Segment Start: WORKING DATA

theorem execPwrDcmd_holds (m : Master) (v : Word) (s : State) :
    ∃ t, execPwrDcmd m v s = .next t ∧ Holds s t := ⟨_, rfl, writeDcmd_holds m v s⟩

theorem execRegisterWrite_holds (m : Master) (off : Nat) (v : Word) (width : Width) (s : State) :
    ∃ t, execRegisterWrite m off v width s = .next t ∧ Holds s t := by
  refine ⟨_, rfl, Holds.ite (.refl s) (Holds.ite (writeReg_holds _ _ _ _) ?_)⟩
  exact .of_kept (regWrite_kept _ _ _ _ _ _ _ fun _ => rejectWrite_kept _ _ _ _)

theorem execTwTargetWrite_holds (p : Port) (seen : TwSeen) (s : State) :
    ∃ t, execTwTargetWrite p seen s = .next t ∧ Holds s t := by
  refine ⟨_, rfl, ?_⟩
  split
  · exact Holds.ite (.of_kept (State.upTwPort_kept _ _ _)) (.refl s)
  · split
    · exact .refl s
    · exact Holds.ite (.refl s) (asTarget_holds _ _ _ fun _ => targetWrite_holds _ _ _ _)

theorem execTwTargetInterrupted_holds (p : Port) (read : Bool) (bytes : List Byte) (s : State) :
    ∃ t, execTwTargetInterrupted p read bytes s = .next t ∧ Holds s t := by
  refine ⟨_, rfl, ?_⟩
  split
  · exact .refl s
  · refine Holds.ite (.refl s) (Holds.then ?_ (raiseTw_kept _ _ _ _ _ _))
    exact asTarget_holds _ _ _ fun _ => targetBytes_holds _ _ _ _ _

theorem execTwClockLowTimeout_holds (p : Port) (seen : LowSeen) (s : State) :
    ∃ t, execTwClockLowTimeout p seen s = .next t ∧ Holds s t := by
  refine ⟨_, rfl, Holds.ite (.refl s) ?_⟩
  split
  · exact Holds.ite (.of_kept (timeoutTw_kept _ _ _ _)) (.refl s)
  · split
    · exact .refl s
    · refine Holds.ite (.refl s) (Holds.then ?_ (raiseTw_kept _ _ _ _ _ _))
      exact (asTarget_holds _ _ _ fun _ => targetBytes_holds _ _ _ _ _).then
        (State.upTwPort_kept _ _ _)

theorem execSupplyResetLevel_holds (s : State) :
    ∃ t, execSupplyResetLevel s = .next t ∧ Holds s t := by
  have h0 : Holds s (s.upPwr fun p => { p with coreGood := false }) :=
    .of_kept (State.upPwr_kept _ _ fun _ => rfl)
  unfold execSupplyResetLevel
  dsimp only
  revert h0
  generalize (s.upPwr fun p => { p with coreGood := false }) = u
  intro h0
  refine ⟨_, rfl, h0.trans ?_⟩
  split
  · exact .refl u
  · rename_i h
    have h1 : Part (offState .supplyReset u)
        ((offState .supplyReset u).upPwr fun p => { p with wakeDue := false }) :=
      Part.upPwr _ (fun _ => rfl) fun _ h => h
    exact Part.holds ((offState_part .supplyReset u PwrPhase.noConfusion).trans h1) h

theorem execSupplyReturn_holds (seen : StartSeen) (ecc : EccReport) (s : State) :
    ∃ t, execSupplyReturn seen ecc s = .next t ∧ Holds s t := by
  have h0 : Holds s (s.upPwr fun p => { p with coreGood := true }) :=
    .of_kept (State.upPwr_kept _ _ fun _ => rfl)
  unfold execSupplyReturn
  dsimp only
  revert h0
  generalize (s.upPwr fun p => { p with coreGood := true }) = u
  intro h0
  refine ⟨_, rfl, h0.trans ?_⟩
  split
  · exact .refl u
  · rename_i h
    have hn : u.pwr.phase ≠ .por := by rw [not_not.mp h]; exact PwrPhase.noConfusion
    split
    · exact (leaveStepOne_part _ _ u).1.holds hn
    · exact (startUp_part _ _ _ u).1.holds hn

theorem execSleepEntry_holds (s : State) : ∃ t, execSleepEntry s = .next t ∧ Holds s t := by
  refine ⟨_, rfl, ?_⟩
  split
  · exact .refl s
  · rename_i j _
    split
    · rename_i h
      have hf : domOn s pdHif = true := by
        rw [Bool.and_eq_true] at h
        exact h.1
      have hs : ¬ Still s := by
        intro w
        rw [domOn, w.2] at hf
        revert hf
        simp [hasBit, pdHif]
      have hp := goToSleep_part j s
      refine ⟨hp, fun w => absurd w hs, fun w => ?_⟩
      by_cases k : s.pwr.phase = .por
      · refine absurd ⟨k, ?_⟩ hs
        simpa [stepOneOk, k] using w
      · simp [stepOneOk, hp.left k]
    · exact .refl s

theorem execWake_holds (src : WakeSource) (seen : StartSeen) (ecc : EccReport) (s : State) :
    ∃ t, execWake src seen ecc s = .next t ∧ Holds s t := by
  refine ⟨_, rfl, ?_⟩
  split
  · rename_i h
    have hn : s.pwr.phase ≠ .por := by rw [h]; exact PwrPhase.noConfusion
    split
    · refine Holds.then ?_ (wakeMissed_kept _)
      refine Part.holds (Part.trans ?_ (startUp_part _ _ _ _).1) hn
      split
      · exact Part.upPwr (fun p => { p with on := putBit p.on pdTw true }) (fun _ => rfl) fun _ h => h
      · exact .refl s
    · exact .refl s
  · split
    · rename_i h
      refine Holds.ite ((startUp_part _ _ _ s).1.holds ?_) (.refl s)
      rw [h]
      exact PwrPhase.noConfusion
    · split
      · exact .of_kept (State.upPwr_kept (fun p => { p with sleep := p.sleep.map (keepWake (wakeBit src)) }) s
          fun _ => rfl)
      · exact .refl s

theorem execChipReset_holds (seen : StartSeen) (ecc : EccReport) (s : State) :
    ∃ t, execChipReset seen ecc s = .next t ∧ Holds s t := by
  refine ⟨_, rfl, ?_⟩
  split
  · exact .refl s
  · rename_i h
    have hf : domOn s pdFab = true := by
      by_contra hn
      exact h (by simp [hn])
    have hs := not_still_of_fab hf
    have hp := ((flushLog_holds s).toPart.trans
      (offState_part .supplyReset _ PwrPhase.noConfusion)).trans (startUp_part seen.xref ecc (some 7) _).1
    refine ⟨hp, fun w => absurd w hs, fun w => ?_⟩
    by_cases k : s.pwr.phase = .por
    · refine absurd ⟨k, ?_⟩ hs
      simpa [stepOneOk, k] using w
    · simp [stepOneOk, hp.left k]

/-- The page under way of an array that loses VCC33 has some of its words (R428). -/
theorem cutPage_holds (s : State) : Holds s (cutPage s) := by
  unfold cutPage
  split
  · exact .refl s
  · dsimp only
    split
    · exact .refl s
    · refine (Holds.of_kept (takeFree_kept s)).trans (.of_mem _ fun w => puts_wf _ _ w)

theorem execTw0WakeMatch_holds (address : BitVec 7) (inTime : Bool) (s : State) :
    ∃ t, execTw0WakeMatch address inTime s = .next t ∧ Holds s t := by
  refine ⟨_, rfl, ?_⟩
  split
  · exact .refl s
  · split
    · rename_i h
      have hn : s.pwr.phase ≠ .por := by rw [h]; exact PwrPhase.noConfusion
      split
      · exact .refl s
      · split
        · refine Part.holds (Part.trans ?_ (Holds.of_kept ((followTw_kept _ _).trans (resumeTime_kept _))).toPart) hn
          exact Part.upPwr _ (fun _ => rfl) fun _ _ => PwrPhase.noConfusion
        · exact .of_kept ((State.upTw_kept _ _).trans (State.upPwr_kept _ _ fun _ => rfl))
    · exact .of_kept (State.upPwr_kept (fun w => { w with sleep := w.sleep.map (keepWake 3) }) s fun _ => rfl)

end Sys2Proof.Machine
end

Segment End: WORKING DATA

→ **WHAT TO WORK ON**
Set down an exact copy of the entries above.

→ **EXERCISE ANSWER**
theorem execPwrDcmd_holds (m : Master) (v : Word) (s : State) :
    ∃ t, execPwrDcmd m v s = .next t ∧ Holds s t := ⟨_, rfl, writeDcmd_holds m v s⟩

theorem execRegisterWrite_holds (m : Master) (off : Nat) (v : Word) (width : Width) (s : State) :
    ∃ t, execRegisterWrite m off v width s = .next t ∧ Holds s t := by
  refine ⟨_, rfl, Holds.ite (.refl s) (Holds.ite (writeReg_holds _ _ _ _) ?_)⟩
  exact .of_kept (regWrite_kept _ _ _ _ _ _ _ fun _ => rejectWrite_kept _ _ _ _)

theorem execTwTargetWrite_holds (p : Port) (seen : TwSeen) (s : State) :
    ∃ t, execTwTargetWrite p seen s = .next t ∧ Holds s t := by
  refine ⟨_, rfl, ?_⟩
  split
  · exact Holds.ite (.of_kept (State.upTwPort_kept _ _ _)) (.refl s)
  · split
    · exact .refl s
    · exact Holds.ite (.refl s) (asTarget_holds _ _ _ fun _ => targetWrite_holds _ _ _ _)

theorem execTwTargetInterrupted_holds (p : Port) (read : Bool) (bytes : List Byte) (s : State) :
    ∃ t, execTwTargetInterrupted p read bytes s = .next t ∧ Holds s t := by
  refine ⟨_, rfl, ?_⟩
  split
  · exact .refl s
  · refine Holds.ite (.refl s) (Holds.then ?_ (raiseTw_kept _ _ _ _ _ _))
    exact asTarget_holds _ _ _ fun _ => targetBytes_holds _ _ _ _ _

theorem execTwClockLowTimeout_holds (p : Port) (seen : LowSeen) (s : State) :
    ∃ t, execTwClockLowTimeout p seen s = .next t ∧ Holds s t := by
  refine ⟨_, rfl, Holds.ite (.refl s) ?_⟩
  split
  · exact Holds.ite (.of_kept (timeoutTw_kept _ _ _ _)) (.refl s)
  · split
    · exact .refl s
    · refine Holds.ite (.refl s) (Holds.then ?_ (raiseTw_kept _ _ _ _ _ _))
      exact (asTarget_holds _ _ _ fun _ => targetBytes_holds _ _ _ _ _).then
        (State.upTwPort_kept _ _ _)

theorem execSupplyResetLevel_holds (s : State) :
    ∃ t, execSupplyResetLevel s = .next t ∧ Holds s t := by
  have h0 : Holds s (s.upPwr fun p => { p with coreGood := false }) :=
    .of_kept (State.upPwr_kept _ _ fun _ => rfl)
  unfold execSupplyResetLevel
  dsimp only
  revert h0
  generalize (s.upPwr fun p => { p with coreGood := false }) = u
  intro h0
  refine ⟨_, rfl, h0.trans ?_⟩
  split
  · exact .refl u
  · rename_i h
    have h1 : Part (offState .supplyReset u)
        ((offState .supplyReset u).upPwr fun p => { p with wakeDue := false }) :=
      Part.upPwr _ (fun _ => rfl) fun _ h => h
    exact Part.holds ((offState_part .supplyReset u PwrPhase.noConfusion).trans h1) h

theorem execSupplyReturn_holds (seen : StartSeen) (ecc : EccReport) (s : State) :
    ∃ t, execSupplyReturn seen ecc s = .next t ∧ Holds s t := by
  have h0 : Holds s (s.upPwr fun p => { p with coreGood := true }) :=
    .of_kept (State.upPwr_kept _ _ fun _ => rfl)
  unfold execSupplyReturn
  dsimp only
  revert h0
  generalize (s.upPwr fun p => { p with coreGood := true }) = u
  intro h0
  refine ⟨_, rfl, h0.trans ?_⟩
  split
  · exact .refl u
  · rename_i h
    have hn : u.pwr.phase ≠ .por := by rw [not_not.mp h]; exact PwrPhase.noConfusion
    split
    · exact (leaveStepOne_part _ _ u).1.holds hn
    · exact (startUp_part _ _ _ u).1.holds hn

theorem execSleepEntry_holds (s : State) : ∃ t, execSleepEntry s = .next t ∧ Holds s t := by
  refine ⟨_, rfl, ?_⟩
  split
  · exact .refl s
  · rename_i j _
    split
    · rename_i h
      have hf : domOn s pdHif = true := by
        rw [Bool.and_eq_true] at h
        exact h.1
      have hs : ¬ Still s := by
        intro w
        rw [domOn, w.2] at hf
        revert hf
        simp [hasBit, pdHif]
      have hp := goToSleep_part j s
      refine ⟨hp, fun w => absurd w hs, fun w => ?_⟩
      by_cases k : s.pwr.phase = .por
      · refine absurd ⟨k, ?_⟩ hs
        simpa [stepOneOk, k] using w
      · simp [stepOneOk, hp.left k]
    · exact .refl s

theorem execWake_holds (src : WakeSource) (seen : StartSeen) (ecc : EccReport) (s : State) :
    ∃ t, execWake src seen ecc s = .next t ∧ Holds s t := by
  refine ⟨_, rfl, ?_⟩
  split
  · rename_i h
    have hn : s.pwr.phase ≠ .por := by rw [h]; exact PwrPhase.noConfusion
    split
    · refine Holds.then ?_ (wakeMissed_kept _)
      refine Part.holds (Part.trans ?_ (startUp_part _ _ _ _).1) hn
      split
      · exact Part.upPwr (fun p => { p with on := putBit p.on pdTw true }) (fun _ => rfl) fun _ h => h
      · exact .refl s
    · exact .refl s
  · split
    · rename_i h
      refine Holds.ite ((startUp_part _ _ _ s).1.holds ?_) (.refl s)
      rw [h]
      exact PwrPhase.noConfusion
    · split
      · exact .of_kept (State.upPwr_kept (fun p => { p with sleep := p.sleep.map (keepWake (wakeBit src)) }) s
          fun _ => rfl)
      · exact .refl s

theorem execChipReset_holds (seen : StartSeen) (ecc : EccReport) (s : State) :
    ∃ t, execChipReset seen ecc s = .next t ∧ Holds s t := by
  refine ⟨_, rfl, ?_⟩
  split
  · exact .refl s
  · rename_i h
    have hf : domOn s pdFab = true := by
      by_contra hn
      exact h (by simp [hn])
    have hs := not_still_of_fab hf
    have hp := ((flushLog_holds s).toPart.trans
      (offState_part .supplyReset _ PwrPhase.noConfusion)).trans (startUp_part seen.xref ecc (some 7) _).1
    refine ⟨hp, fun w => absurd w hs, fun w => ?_⟩
    by_cases k : s.pwr.phase = .por
    · refine absurd ⟨k, ?_⟩ hs
      simpa [stepOneOk, k] using w
    · simp [stepOneOk, hp.left k]

/-- The page under way of an array that loses VCC33 has some of its words (R428). -/
theorem cutPage_holds (s : State) : Holds s (cutPage s) := by
  unfold cutPage
  split
  · exact .refl s
  · dsimp only
    split
    · exact .refl s
    · refine (Holds.of_kept (takeFree_kept s)).trans (.of_mem _ fun w => puts_wf _ _ w)

theorem execTw0WakeMatch_holds (address : BitVec 7) (inTime : Bool) (s : State) :
    ∃ t, execTw0WakeMatch address inTime s = .next t ∧ Holds s t := by
  refine ⟨_, rfl, ?_⟩
  split
  · exact .refl s
  · split
    · rename_i h
      have hn : s.pwr.phase ≠ .por := by rw [h]; exact PwrPhase.noConfusion
      split
      · exact .refl s
      · split
        · refine Part.holds (Part.trans ?_ (Holds.of_kept ((followTw_kept _ _).trans (resumeTime_kept _))).toPart) hn
          exact Part.upPwr _ (fun _ => rfl) fun _ _ => PwrPhase.noConfusion
        · exact .of_kept ((State.upTw_kept _ _).trans (State.upPwr_kept _ _ fun _ => rfl))
    · exact .of_kept (State.upPwr_kept (fun w => { w with sleep := w.sleep.map (keepWake 3) }) s fun _ => rfl)

end Sys2Proof.Machine
end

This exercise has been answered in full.